### What to work on
Take the entries that follow and return exactly the lines from the one holding "theorem test_blt_3 : registers" through the one holding "theorem test_bgt_2 : registers", both included. Nothing else is needed.

-------- Data shown

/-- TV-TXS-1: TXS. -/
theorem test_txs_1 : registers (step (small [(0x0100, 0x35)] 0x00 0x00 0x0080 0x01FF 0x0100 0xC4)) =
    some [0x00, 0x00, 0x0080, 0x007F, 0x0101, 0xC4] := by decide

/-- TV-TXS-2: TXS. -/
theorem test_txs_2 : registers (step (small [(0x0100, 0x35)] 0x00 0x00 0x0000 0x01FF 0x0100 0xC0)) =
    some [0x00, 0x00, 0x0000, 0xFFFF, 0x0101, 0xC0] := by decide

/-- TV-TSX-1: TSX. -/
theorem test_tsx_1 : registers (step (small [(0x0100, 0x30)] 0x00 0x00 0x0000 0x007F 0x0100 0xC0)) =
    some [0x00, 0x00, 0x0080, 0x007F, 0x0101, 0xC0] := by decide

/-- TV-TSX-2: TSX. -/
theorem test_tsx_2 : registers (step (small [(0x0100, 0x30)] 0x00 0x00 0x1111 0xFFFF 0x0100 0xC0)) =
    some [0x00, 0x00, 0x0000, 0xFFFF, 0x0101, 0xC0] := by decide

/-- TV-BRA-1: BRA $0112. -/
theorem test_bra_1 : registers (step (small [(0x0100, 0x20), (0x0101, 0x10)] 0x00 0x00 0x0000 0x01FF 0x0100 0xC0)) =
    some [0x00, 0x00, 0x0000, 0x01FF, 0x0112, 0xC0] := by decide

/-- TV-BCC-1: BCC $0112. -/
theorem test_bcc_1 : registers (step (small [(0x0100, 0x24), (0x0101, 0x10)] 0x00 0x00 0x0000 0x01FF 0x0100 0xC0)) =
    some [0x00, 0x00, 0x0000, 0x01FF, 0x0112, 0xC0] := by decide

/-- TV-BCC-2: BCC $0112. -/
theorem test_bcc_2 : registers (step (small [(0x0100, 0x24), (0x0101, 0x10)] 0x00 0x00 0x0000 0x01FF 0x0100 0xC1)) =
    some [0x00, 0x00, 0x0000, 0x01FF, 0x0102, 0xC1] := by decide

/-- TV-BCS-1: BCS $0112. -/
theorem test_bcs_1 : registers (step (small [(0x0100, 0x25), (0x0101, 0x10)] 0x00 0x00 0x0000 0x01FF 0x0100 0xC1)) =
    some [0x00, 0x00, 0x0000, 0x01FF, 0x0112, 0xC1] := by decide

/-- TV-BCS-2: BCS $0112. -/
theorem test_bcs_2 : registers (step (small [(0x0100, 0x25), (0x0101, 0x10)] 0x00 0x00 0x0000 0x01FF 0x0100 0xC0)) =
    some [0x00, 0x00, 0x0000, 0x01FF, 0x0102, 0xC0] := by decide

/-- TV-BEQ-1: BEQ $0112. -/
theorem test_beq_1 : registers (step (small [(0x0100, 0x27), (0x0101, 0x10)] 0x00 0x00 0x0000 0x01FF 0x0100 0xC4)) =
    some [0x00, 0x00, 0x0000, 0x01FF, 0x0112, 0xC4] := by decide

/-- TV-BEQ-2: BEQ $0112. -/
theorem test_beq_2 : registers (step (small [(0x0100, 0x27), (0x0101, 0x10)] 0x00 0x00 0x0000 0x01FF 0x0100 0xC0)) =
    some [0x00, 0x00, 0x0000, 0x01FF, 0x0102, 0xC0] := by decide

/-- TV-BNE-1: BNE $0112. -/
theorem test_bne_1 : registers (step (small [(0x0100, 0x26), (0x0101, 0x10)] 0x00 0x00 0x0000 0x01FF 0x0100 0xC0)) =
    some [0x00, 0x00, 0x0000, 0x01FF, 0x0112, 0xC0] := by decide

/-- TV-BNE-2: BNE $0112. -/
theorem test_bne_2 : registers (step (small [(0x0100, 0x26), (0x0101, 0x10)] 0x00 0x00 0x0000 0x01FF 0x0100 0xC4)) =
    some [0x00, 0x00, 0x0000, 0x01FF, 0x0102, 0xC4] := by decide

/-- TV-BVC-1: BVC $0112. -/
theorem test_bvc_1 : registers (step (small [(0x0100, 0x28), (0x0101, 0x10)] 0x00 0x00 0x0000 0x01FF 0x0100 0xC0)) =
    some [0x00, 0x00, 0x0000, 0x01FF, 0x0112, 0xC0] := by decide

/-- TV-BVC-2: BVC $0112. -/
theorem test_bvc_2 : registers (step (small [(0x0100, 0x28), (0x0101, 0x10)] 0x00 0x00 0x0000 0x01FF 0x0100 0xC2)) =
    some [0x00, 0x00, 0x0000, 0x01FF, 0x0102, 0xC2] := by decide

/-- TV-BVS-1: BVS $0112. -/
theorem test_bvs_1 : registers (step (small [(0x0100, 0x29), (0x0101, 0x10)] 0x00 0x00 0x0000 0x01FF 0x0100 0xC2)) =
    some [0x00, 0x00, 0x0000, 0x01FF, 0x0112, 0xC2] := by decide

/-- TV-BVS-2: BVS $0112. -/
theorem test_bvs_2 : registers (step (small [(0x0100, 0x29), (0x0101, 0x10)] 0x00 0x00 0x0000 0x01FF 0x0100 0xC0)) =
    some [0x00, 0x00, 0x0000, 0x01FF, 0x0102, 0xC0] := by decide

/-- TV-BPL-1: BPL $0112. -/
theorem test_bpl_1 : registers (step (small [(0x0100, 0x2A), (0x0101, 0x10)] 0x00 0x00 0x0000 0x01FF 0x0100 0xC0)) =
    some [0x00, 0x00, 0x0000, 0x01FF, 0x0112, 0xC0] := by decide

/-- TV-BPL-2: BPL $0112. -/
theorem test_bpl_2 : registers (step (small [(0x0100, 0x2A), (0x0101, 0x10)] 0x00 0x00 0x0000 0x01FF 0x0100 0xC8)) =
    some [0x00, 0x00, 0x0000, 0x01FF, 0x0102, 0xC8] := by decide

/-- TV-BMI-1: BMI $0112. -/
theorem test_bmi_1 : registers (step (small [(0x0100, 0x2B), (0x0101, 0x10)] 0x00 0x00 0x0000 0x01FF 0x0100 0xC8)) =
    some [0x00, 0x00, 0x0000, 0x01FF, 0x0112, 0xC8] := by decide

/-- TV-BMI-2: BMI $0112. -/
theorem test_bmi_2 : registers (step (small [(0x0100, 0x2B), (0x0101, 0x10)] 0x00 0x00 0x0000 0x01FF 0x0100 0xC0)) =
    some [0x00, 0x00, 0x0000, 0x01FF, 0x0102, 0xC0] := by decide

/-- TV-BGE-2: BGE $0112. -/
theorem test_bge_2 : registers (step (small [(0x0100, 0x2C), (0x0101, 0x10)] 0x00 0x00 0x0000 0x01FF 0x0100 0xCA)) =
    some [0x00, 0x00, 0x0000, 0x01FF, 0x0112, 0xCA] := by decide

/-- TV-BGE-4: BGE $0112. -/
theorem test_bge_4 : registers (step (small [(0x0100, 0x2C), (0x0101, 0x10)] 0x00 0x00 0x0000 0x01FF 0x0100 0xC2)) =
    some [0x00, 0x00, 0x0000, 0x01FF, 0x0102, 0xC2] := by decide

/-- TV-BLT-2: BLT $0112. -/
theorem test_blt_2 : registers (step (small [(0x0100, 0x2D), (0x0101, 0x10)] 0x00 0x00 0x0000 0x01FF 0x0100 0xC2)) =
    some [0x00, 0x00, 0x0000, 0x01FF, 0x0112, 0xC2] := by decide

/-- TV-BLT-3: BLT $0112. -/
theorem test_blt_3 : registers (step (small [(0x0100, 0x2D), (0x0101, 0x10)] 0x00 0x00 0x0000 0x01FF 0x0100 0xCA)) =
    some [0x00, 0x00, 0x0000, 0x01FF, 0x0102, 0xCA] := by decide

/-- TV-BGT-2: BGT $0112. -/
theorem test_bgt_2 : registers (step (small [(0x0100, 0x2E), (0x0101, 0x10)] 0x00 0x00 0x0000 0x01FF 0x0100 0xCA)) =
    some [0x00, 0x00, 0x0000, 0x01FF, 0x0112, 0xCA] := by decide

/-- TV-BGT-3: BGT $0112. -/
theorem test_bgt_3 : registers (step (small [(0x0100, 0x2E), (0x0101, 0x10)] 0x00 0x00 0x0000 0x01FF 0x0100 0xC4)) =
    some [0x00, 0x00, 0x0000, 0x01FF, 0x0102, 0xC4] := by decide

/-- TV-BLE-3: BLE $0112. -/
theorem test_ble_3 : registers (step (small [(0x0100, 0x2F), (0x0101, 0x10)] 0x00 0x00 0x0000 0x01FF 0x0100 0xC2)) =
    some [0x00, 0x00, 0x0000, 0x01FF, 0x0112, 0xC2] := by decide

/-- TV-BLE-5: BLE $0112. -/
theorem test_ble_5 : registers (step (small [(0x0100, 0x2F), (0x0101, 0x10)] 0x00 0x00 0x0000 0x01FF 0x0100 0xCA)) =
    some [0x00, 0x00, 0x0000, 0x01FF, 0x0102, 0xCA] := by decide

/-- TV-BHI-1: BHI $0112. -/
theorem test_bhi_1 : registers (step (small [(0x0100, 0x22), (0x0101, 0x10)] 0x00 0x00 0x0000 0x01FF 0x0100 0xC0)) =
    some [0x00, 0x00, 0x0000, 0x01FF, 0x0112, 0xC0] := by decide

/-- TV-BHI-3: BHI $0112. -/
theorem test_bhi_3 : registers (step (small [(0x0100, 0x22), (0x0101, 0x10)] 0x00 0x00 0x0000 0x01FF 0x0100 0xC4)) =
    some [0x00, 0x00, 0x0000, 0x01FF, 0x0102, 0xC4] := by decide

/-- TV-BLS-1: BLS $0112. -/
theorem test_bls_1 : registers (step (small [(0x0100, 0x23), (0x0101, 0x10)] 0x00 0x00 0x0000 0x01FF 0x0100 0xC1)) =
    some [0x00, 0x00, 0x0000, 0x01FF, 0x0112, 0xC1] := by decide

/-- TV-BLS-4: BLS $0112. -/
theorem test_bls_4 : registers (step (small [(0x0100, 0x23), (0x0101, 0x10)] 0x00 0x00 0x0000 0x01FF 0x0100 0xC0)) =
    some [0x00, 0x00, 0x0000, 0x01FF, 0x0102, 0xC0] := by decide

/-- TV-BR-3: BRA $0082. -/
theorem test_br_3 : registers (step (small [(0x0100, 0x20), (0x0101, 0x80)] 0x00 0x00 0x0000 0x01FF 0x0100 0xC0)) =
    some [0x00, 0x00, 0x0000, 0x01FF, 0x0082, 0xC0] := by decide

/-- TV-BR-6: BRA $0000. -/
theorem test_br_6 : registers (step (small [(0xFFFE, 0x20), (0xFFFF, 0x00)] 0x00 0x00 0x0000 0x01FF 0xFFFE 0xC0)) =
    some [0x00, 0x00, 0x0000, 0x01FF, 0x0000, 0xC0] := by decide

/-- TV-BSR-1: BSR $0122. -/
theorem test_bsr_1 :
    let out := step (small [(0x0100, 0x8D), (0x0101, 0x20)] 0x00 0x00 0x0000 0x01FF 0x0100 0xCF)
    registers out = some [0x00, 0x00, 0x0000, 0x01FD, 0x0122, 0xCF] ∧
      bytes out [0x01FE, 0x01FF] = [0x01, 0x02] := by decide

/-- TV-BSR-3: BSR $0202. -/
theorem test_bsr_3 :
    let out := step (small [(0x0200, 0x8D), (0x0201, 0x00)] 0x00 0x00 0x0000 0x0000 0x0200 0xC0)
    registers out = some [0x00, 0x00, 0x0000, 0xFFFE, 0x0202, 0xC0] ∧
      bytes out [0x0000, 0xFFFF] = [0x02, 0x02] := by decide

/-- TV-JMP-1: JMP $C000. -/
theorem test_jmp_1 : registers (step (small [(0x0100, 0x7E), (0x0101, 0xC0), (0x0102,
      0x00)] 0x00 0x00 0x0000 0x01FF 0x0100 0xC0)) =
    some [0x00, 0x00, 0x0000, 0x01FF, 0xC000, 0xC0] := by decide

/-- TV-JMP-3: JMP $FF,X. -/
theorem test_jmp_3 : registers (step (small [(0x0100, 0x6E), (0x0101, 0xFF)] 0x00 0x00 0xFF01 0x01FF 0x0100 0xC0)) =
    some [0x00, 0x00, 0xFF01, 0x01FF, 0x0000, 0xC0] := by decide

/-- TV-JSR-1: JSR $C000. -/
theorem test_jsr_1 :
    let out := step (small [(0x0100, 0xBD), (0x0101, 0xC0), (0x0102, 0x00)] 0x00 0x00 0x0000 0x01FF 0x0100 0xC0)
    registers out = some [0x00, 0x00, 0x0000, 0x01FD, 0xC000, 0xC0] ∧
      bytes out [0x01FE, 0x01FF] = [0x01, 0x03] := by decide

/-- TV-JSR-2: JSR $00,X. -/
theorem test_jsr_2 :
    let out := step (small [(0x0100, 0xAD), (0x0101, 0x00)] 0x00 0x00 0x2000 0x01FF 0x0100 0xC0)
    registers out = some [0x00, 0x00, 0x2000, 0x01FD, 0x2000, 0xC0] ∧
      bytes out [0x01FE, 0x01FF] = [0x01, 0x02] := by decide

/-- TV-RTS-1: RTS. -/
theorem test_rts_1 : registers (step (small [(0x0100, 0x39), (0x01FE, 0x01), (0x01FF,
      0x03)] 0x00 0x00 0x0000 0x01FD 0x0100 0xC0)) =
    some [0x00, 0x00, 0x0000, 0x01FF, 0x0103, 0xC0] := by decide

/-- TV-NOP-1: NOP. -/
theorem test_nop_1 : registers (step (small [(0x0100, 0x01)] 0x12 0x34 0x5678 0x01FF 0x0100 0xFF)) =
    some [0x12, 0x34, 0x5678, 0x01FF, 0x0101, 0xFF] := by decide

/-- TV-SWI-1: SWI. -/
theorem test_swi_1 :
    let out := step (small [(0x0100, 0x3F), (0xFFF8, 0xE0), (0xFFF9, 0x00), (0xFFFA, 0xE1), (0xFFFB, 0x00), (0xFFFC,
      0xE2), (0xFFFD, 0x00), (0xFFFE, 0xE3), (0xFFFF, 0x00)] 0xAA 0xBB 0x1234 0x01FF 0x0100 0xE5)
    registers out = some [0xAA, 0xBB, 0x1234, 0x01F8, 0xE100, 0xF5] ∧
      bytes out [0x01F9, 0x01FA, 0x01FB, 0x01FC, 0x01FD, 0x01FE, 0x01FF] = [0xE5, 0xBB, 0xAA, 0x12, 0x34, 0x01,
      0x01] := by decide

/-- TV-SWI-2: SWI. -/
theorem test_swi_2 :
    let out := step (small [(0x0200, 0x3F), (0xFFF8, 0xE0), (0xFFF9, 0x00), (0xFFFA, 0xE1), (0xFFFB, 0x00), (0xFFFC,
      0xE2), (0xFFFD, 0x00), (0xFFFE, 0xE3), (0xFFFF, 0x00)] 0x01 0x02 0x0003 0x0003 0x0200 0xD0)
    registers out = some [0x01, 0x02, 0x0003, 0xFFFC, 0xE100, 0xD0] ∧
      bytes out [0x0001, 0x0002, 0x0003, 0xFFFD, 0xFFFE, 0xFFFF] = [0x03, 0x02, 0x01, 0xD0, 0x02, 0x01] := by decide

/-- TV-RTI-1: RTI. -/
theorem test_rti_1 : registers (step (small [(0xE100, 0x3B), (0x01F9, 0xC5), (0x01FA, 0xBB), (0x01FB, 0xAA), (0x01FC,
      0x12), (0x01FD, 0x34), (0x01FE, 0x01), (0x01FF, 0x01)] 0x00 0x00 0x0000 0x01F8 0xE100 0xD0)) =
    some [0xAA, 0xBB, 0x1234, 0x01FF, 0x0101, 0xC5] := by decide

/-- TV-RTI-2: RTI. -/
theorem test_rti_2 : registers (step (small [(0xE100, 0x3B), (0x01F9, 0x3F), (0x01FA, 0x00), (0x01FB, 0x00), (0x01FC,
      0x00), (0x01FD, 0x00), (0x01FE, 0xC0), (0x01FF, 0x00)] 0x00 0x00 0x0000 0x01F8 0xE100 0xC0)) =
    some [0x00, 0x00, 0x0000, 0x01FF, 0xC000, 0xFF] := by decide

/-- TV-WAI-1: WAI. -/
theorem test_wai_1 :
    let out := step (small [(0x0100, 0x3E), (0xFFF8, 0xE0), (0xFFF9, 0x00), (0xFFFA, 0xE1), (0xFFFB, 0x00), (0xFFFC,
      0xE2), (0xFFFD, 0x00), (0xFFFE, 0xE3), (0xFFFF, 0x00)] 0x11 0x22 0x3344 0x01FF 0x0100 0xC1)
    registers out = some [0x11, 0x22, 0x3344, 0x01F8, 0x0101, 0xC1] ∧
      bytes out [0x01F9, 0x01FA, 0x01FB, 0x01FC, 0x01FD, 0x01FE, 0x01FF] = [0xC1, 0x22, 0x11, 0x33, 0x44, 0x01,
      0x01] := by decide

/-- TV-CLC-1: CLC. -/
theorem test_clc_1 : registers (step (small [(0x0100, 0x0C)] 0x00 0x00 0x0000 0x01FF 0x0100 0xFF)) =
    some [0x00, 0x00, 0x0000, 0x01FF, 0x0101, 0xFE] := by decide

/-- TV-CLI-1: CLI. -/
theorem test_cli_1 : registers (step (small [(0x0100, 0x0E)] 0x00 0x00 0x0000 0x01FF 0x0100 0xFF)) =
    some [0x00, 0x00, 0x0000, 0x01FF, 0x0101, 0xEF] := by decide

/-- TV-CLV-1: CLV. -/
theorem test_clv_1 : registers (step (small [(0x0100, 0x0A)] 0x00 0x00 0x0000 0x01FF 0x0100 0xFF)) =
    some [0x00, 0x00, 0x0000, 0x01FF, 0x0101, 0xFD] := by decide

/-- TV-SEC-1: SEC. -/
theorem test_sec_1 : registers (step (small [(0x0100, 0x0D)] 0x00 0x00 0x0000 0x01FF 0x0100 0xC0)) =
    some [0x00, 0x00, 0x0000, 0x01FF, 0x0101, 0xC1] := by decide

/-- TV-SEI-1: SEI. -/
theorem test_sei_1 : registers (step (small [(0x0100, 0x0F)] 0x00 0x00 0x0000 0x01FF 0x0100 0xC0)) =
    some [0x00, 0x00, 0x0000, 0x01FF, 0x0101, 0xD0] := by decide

----------------

### Answer to this problem
theorem test_blt_3 : registers (step (small [(0x0100, 0x2D), (0x0101, 0x10)] 0x00 0x00 0x0000 0x01FF 0x0100 0xCA)) =
    some [0x00, 0x00, 0x0000, 0x01FF, 0x0102, 0xCA] := by decide

/-- TV-BGT-2: BGT $0112. -/
theorem test_bgt_2 : registers (step (small [(0x0100, 0x2E), (0x0101, 0x10)] 0x00 0x00 0x0000 0x01FF 0x0100 0xCA)) =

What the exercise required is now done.